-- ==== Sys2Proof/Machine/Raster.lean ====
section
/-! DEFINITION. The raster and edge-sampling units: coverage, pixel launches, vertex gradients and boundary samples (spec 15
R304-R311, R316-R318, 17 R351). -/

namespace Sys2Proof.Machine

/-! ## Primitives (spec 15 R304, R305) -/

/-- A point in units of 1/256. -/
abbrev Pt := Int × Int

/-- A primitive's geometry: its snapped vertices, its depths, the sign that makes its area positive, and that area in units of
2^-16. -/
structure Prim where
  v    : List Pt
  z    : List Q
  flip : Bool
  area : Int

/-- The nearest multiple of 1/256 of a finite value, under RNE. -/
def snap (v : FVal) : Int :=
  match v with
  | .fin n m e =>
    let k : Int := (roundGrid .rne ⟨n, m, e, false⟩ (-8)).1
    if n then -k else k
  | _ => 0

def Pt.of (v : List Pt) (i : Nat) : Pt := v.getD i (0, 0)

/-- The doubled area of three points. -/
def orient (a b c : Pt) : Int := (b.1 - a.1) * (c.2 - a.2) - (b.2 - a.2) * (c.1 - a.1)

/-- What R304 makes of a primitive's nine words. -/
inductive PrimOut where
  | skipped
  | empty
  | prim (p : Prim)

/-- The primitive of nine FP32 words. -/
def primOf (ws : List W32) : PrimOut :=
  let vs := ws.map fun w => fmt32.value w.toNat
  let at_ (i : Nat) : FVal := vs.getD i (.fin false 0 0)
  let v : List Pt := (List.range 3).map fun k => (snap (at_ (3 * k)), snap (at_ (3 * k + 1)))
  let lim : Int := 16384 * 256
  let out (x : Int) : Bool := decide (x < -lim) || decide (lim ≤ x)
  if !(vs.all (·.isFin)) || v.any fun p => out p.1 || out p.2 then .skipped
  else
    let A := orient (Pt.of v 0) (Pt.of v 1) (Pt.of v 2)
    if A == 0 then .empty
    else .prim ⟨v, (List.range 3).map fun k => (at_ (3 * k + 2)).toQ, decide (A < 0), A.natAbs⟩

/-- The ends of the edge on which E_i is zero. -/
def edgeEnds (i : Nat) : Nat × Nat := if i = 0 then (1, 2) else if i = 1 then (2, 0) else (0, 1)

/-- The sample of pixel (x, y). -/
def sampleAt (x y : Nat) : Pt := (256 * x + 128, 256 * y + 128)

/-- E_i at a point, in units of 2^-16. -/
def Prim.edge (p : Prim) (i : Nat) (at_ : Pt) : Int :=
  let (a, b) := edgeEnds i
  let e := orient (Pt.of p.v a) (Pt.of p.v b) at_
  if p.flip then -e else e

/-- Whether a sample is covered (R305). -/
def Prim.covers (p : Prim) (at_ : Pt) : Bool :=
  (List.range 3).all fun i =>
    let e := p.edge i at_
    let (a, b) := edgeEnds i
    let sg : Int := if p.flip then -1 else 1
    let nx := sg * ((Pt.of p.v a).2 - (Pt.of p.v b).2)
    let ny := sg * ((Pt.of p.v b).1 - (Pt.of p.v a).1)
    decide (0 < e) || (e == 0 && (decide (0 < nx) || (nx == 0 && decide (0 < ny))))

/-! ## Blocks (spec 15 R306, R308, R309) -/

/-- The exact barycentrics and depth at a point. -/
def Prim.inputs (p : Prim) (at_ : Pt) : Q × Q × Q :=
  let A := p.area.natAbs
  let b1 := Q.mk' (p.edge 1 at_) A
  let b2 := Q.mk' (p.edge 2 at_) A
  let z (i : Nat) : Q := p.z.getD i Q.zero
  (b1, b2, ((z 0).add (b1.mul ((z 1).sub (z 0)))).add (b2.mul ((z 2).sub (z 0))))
* * *
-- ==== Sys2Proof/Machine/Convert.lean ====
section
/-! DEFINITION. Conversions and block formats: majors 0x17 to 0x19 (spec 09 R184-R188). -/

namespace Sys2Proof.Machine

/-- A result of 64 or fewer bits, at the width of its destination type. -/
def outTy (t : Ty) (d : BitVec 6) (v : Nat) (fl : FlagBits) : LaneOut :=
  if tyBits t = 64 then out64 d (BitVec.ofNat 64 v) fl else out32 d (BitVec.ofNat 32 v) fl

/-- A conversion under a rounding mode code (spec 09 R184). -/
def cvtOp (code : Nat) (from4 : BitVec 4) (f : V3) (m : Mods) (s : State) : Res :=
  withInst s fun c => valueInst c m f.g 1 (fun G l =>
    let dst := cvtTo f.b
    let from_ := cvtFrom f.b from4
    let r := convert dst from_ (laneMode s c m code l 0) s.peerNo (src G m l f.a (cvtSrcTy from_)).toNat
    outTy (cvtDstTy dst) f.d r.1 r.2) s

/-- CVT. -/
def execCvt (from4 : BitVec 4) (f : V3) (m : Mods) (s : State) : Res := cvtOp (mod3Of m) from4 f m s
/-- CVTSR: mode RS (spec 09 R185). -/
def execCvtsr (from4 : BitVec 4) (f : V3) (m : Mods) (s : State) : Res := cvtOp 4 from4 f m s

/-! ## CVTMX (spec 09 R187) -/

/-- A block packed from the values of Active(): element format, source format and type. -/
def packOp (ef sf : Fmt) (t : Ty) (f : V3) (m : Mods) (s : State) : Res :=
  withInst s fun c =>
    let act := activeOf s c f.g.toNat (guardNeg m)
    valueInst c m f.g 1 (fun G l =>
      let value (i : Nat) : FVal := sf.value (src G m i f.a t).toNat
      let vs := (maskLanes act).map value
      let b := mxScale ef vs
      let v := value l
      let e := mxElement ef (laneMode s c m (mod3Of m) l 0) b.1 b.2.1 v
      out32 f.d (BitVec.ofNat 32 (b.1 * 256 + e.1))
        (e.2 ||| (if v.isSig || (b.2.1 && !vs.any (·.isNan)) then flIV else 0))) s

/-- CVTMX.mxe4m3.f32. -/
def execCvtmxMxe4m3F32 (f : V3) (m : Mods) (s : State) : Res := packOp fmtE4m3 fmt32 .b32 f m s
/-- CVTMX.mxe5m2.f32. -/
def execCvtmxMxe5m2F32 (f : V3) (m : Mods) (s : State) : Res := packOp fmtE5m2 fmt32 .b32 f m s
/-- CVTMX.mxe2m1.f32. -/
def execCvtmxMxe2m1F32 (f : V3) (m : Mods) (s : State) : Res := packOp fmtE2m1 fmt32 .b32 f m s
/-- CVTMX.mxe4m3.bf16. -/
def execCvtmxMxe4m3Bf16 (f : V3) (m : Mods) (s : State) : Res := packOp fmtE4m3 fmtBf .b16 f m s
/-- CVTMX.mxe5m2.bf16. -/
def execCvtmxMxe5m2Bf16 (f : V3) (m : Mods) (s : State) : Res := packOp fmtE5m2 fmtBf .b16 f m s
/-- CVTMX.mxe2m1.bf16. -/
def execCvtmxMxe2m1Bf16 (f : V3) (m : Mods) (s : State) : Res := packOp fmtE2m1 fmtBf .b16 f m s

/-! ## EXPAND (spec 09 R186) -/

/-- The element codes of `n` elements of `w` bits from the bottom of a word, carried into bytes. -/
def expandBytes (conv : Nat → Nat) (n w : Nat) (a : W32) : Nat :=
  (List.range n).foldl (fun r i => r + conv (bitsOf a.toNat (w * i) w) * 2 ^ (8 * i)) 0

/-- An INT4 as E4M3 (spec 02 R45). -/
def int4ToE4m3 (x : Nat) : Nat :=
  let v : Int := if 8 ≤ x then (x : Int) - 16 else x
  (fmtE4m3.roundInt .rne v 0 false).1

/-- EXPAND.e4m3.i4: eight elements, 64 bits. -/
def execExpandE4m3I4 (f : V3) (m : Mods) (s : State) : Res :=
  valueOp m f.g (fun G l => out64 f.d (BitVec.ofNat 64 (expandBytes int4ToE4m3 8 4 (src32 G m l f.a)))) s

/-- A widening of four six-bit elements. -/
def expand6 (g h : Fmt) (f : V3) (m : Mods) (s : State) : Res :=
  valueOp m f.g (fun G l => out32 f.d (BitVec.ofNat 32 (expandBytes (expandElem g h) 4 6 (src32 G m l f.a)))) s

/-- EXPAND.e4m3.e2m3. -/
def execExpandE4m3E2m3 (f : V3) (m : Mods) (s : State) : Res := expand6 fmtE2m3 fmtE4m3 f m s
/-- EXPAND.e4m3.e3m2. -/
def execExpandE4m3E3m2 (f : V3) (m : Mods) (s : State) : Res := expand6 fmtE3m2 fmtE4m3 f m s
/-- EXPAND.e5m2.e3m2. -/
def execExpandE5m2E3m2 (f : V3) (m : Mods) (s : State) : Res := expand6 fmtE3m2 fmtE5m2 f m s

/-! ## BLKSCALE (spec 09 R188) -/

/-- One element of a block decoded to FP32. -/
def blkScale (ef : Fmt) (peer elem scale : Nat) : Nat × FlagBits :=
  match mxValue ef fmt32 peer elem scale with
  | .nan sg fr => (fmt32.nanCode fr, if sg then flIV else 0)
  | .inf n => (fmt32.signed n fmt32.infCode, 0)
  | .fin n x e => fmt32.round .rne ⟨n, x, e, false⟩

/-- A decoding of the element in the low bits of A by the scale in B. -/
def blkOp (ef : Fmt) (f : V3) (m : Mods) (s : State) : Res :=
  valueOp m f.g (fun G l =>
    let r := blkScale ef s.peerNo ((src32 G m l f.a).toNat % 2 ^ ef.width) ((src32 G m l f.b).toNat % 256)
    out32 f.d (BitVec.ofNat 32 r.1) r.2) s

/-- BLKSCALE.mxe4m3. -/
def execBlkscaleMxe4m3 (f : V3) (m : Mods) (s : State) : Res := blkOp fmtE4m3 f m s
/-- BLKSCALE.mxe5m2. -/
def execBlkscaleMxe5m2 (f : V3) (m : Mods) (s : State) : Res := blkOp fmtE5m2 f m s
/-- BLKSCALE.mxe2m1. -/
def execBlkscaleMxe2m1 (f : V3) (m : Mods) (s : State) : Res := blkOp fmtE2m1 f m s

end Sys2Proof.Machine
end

Task instructions ->
Reproduce verbatim only the segment of the listing bounded by the line containing "let e := p.edge i at_" and the line containing "(b1, b2, ((z", with both boundary lines included.

Answer to this problem ->
    let e := p.edge i at_
    let (a, b) := edgeEnds i
    let sg : Int := if p.flip then -1 else 1
    let nx := sg * ((Pt.of p.v a).2 - (Pt.of p.v b).2)
    let ny := sg * ((Pt.of p.v b).1 - (Pt.of p.v a).1)
    decide (0 < e) || (e == 0 && (decide (0 < nx) || (nx == 0 && decide (0 < ny))))

/-! ## Blocks (spec 15 R306, R308, R309) -/

/-- The exact barycentrics and depth at a point. -/
def Prim.inputs (p : Prim) (at_ : Pt) : Q × Q × Q :=
  let A := p.area.natAbs
  let b1 := Q.mk' (p.edge 1 at_) A
  let b2 := Q.mk' (p.edge 2 at_) A
  let z (i : Nat) : Q := p.z.getD i Q.zero
  (b1, b2, ((z 0).add (b1.mul ((z 1).sub (z 0)))).add (b2.mul ((z 2).sub (z 0))))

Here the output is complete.